Like millions of others I'm pretty f***** to be honest in terms of losses and plans. We have a broad spread of decent funds covering most sectors and geographies but I failed to see it coming and waited and waited - now I daren't look at our valuations. Decades of prudent working, saving, solid investments and plans to begin to retire in five years but I think this really is a 1929 moment and far, far worse is still to come on top of this mornings UK/EU drops. Just wait for the Dow to open later today. I really think we are talking not years but maybe even more than a decade to get back.
This is new territory and with interest rates where they are and most options used up there is nothing governments and institutions can do to help this time. Not just little cafes and shops will go we're talking huge casualties that will bring the banks with them.

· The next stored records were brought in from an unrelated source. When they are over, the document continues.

theorem test_wf_accepts_port_254 : Instr.wf (.snapshot 254) = true ∧ Instr.wf (.hpf 254 .mean) = true := by decide

theorem test_wf_refuses_wrong_data_length : Instr.wf (.ingressPacket 1 3 3 [0, 0]) = false := by decide

theorem test_wfFor_refuses_absent_port :
    Instr.wfFor Config.resetParams (.envelope 2) = false ∧ Instr.wfFor Config.resetParams (.envelope 1) = true := by
  decide

/-! ### Decoding, from words written out bit by bit -/

/-- R114, R121. -/
theorem test_decode_ctrl :
    decode .ctrl [0x01, 0, 0, 0, 0, 0, 0, 0] = .ok .start ∧
    decode .ctrl [0x02, 0, 0, 0, 0, 0, 0, 0] = .ok .stop ∧
    decode .ctrl [0x03, 0, 0, 0, 0, 0, 0, 0] = .ok .cfgCommit ∧
    decode .ctrl [0x01, 0x01, 0, 0, 0, 0, 0, 0] = .error .reservedBits ∧
    decode .ctrl [0x04, 0, 0, 0, 0, 0, 0, 0] = .error .reservedOpcode ∧
    decode .ctrl [0x00, 0, 0, 0, 0, 0, 0, 0] = .error .reservedOpcode := by decide

/-- R115, R120, R122. -/
theorem test_decode_port :
    decode (.port 5) [0x01, 0, 0, 0, 0, 0, 0, 0] = .ok (.snapshot 5) ∧
    decode (.port 5) [0x02, 0, 0, 0, 0, 0, 0, 0] = .ok (.getSample 5) ∧
    decode (.port 5) [0x03, 0, 0, 0, 0, 0, 0, 0] = .ok (.envelope 5) ∧
    decode (.port 5) [0x10, 0x02, 0, 0, 0, 0, 0, 0] = .ok (.ema 5 .ymax) ∧
    decode (.port 5) [0x11, 0x03, 0, 0, 0, 0, 0, 0] = .ok (.sma 5 .mean) ∧
    decode (.port 5) [0x12, 0x01, 0, 0, 0, 0, 0, 0] = .ok (.hpf 5 .ymin) ∧
    decode (.port 5) [0x01, 0x01, 0, 0, 0, 0, 0, 0] = .error .arrNotZero ∧
    decode (.port 5) [0x10, 0x04, 0, 0, 0, 0, 0, 0] = .error .reservedBits ∧
    decode (.port 5) [0x13, 0, 0, 0, 0, 0, 0, 0] = .error .reservedOpcode ∧
    decode (.port 5) [0x01, 0, 0, 0, 0, 0, 0, 0x80] = .error .reservedBits := by decide

/-- R117 with the layout of log 6: TAG 4, CAPLEN 2, WIRELEN 5 and two bytes of DATA. -/
theorem test_decode_ingress :
    decode .ingress [0x10, 0, 0x08, 0, 0, 0, 0x14, 0, 0, 0, 0, 0xAA, 0xBB] = .ok (.ingressPacket 4 2 5 [0xAA, 0xBB]) ∧
    decode .ingress [0x01, 0, 0, 0, 0, 0, 0, 0, 0, 0, 0] = .ok .ingressTimeout ∧
    decode .ingress [0x02, 0, 0, 0, 0, 0, 0, 0, 0, 0, 0] = .ok .ingressSrcError ∧
    decode .ingress [0x03, 0, 0, 0, 0, 0, 0, 0, 0, 0, 0] = .ok .ingressKind3 ∧
    decode .ingress [0x10, 0, 0x08, 0, 0, 0, 0x14, 0, 0, 0, 0, 0xAA] = .error .dataLength ∧
    decode .ingress [0x01, 0, 0] = .error .shortHeader := by decide

/-- The table's words, and the first step after reset that runs one of them. -/
theorem test_table_words :
    decodeTableWord 64 0x03 = some .cfgCommit ∧ decodeTableWord 64 0x310 = some (.ema 0 .mean) ∧
    decodeTableWord 8 0x02 = some .ingressSrcError ∧
    view (step (State.reset.withFetchWord 64 0x01)) State.ctrlStatusWord = some 1 ∧
    view (step (State.reset.withFetchWord 64 0x11)) (fun s => s.ports.map Port.busy) = some [true, false] ∧
    view (step (State.reset.withFetchWord 8 0x02)) State.ctrlStatusWord = some 4 := by decide

/-! ### Meanings -/

/-- R140: "from reset, wr CTRL, 0x01 gives CTRL_STATUS = 0x0000_0000_0000_0001"; a second START is ERR_STATE. -/
theorem test_start :
    view (exec .start State.reset) State.ctrlStatusWord = some 1 ∧
    view (exec .start (engaged .receive)) State.ctrlStatusWord = some 0x201 := by decide

/-- R142: "while running, wr CTRL, 0x02 gives CTRL_STATUS = 0x3". -/
theorem test_stop :
    view (exec .stop (engaged .receive)) (fun s => (s.ctrlStatusWord, s.grace)) = some (3, true) ∧
    view (exec .stop (engaged (.demux packet))) (fun s => (s.ctrlStatusWord, s.grace)) = some (3, false) := by decide

/-- R150's example, and E1 of the test vectors with a bad split. -/
theorem test_commit :
    view (exec .cfgCommit { State.reset with staged := config2 }) (fun s => (s.ctrlResult, s.active.spf, s.wcount)) =
      some (.ok, 2, 0) ∧
    view (exec .cfgCommit { State.reset with staged := { ParserConfig.default with frameSize := 1300 } })
      (fun s => (s.ctrlResult, s.active)) = some (.cfgBadSplit, .default) := by decide

/-- R246: "writing 0x01 to PCMD(0) while idle gives BUSY = 1, then after the SNAPSHOT step PSTATUS = 0x2". -/
theorem test_snapshot :
    view (exec (.snapshot 1) base) (fun s => s.ports.map Port.statusWord) = some [0, 1] ∧
    view (execRun (.snapshot 1) 2 base) (fun s => s.ports.map (fun q => (q.statusWord, q.snap))) =
      some [(0, 3), (2, 3)] := by decide

/-- R244, R305: the newest frame's second channel, and "GET_SAMPLE with PSNAP = 0 gives PSTATUS = 0x2004". -/
theorem test_getSample :
    view (exec (.getSample 0) (busy (command 2 0 2 1 0 0))) (fun s => s.ports.map Port.sample) = some [21, 0] ∧
    view (execRun (.getSample 1) 2 base) (fun s => s.ports.map Port.statusWord) = some [0, 0x2004] := by decide

/-- R260: two bins of one frame each: (−0.75, 10, 10, 10) and (−0.25, 20, 20, 20). R269: after acceptance, two ring reads
and the completion (PSTATUS 2). -/
theorem test_envelope :
    view (execRun (.envelope 0) 3 (busy (command 3 0 0 f1 f2 2))) (fun s => (s.ports.map (fun q => q.x.take 2)).head?) =
      some (some [(0, 0xBFE8000000000000), (1, 0xBFD0000000000000)]) ∧
    view (execRun (.envelope 0) 3 (busy (command 3 0 0 f1 f2 2))) (fun s => (s.ports.map Port.mean).head?) =
      some (some [(0, f10), (1, 0x4034000000000000)]) ∧
    view (execRun (.envelope 0) 2 (busy (command 3 0 0 f1 f2 2))) (fun s => s.ports.map Port.statusWord) = some [1, 0] ∧
    view (execRun (.envelope 0) 3 (busy (command 3 0 0 f1 f2 2))) (fun s => s.ports.map Port.statusWord) =
      some [2, 0] := by decide +kernel

/-- R260, R266: PSNAP = 0, ENVELOPE(0, 2.0, 4.0, 4) gives X = −2, −1.5, −1, −0.5. -/
theorem test_envelope_empty :
    view (exec (.envelope 0) { busy (command 3 0 0 f2 f4 4) with
        ports := [{ holding (command 3 0 0 f2 f4 4) with snap := 0 }] })
      (fun s => s.ports.map (fun q => (q.x, q.lastBins))) =
      some [([(0, 0xC000000000000000), (1, 0xBFF8000000000000), (2, 0xBFF0000000000000), (3, 0xBFE0000000000000)], 4)] := by
  decide +kernel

The old cliche 'not timing the market but time in the market' comes to mind but at a certain age and having ridden the bull market you realise there is not that time left to recover the losses and you should have been even more prudent as you count down the years to retirement.
Only actual advice I'd say is drip it in as always over the next 12 months if you dare - that's what I plan when the 5th April 2020 ISA allowance kicks in. At least to buy back some of the funds/trackers dirt cheap that were not dirt cheap two months ago...
Don't buy now though - we're 30% + down and I think we could end up at double that.
Bollocks to it all. Just a great time to be a motorcyclist is all I can add - self isolate on the open road and enjoy the cheap petrol and try and forget it all.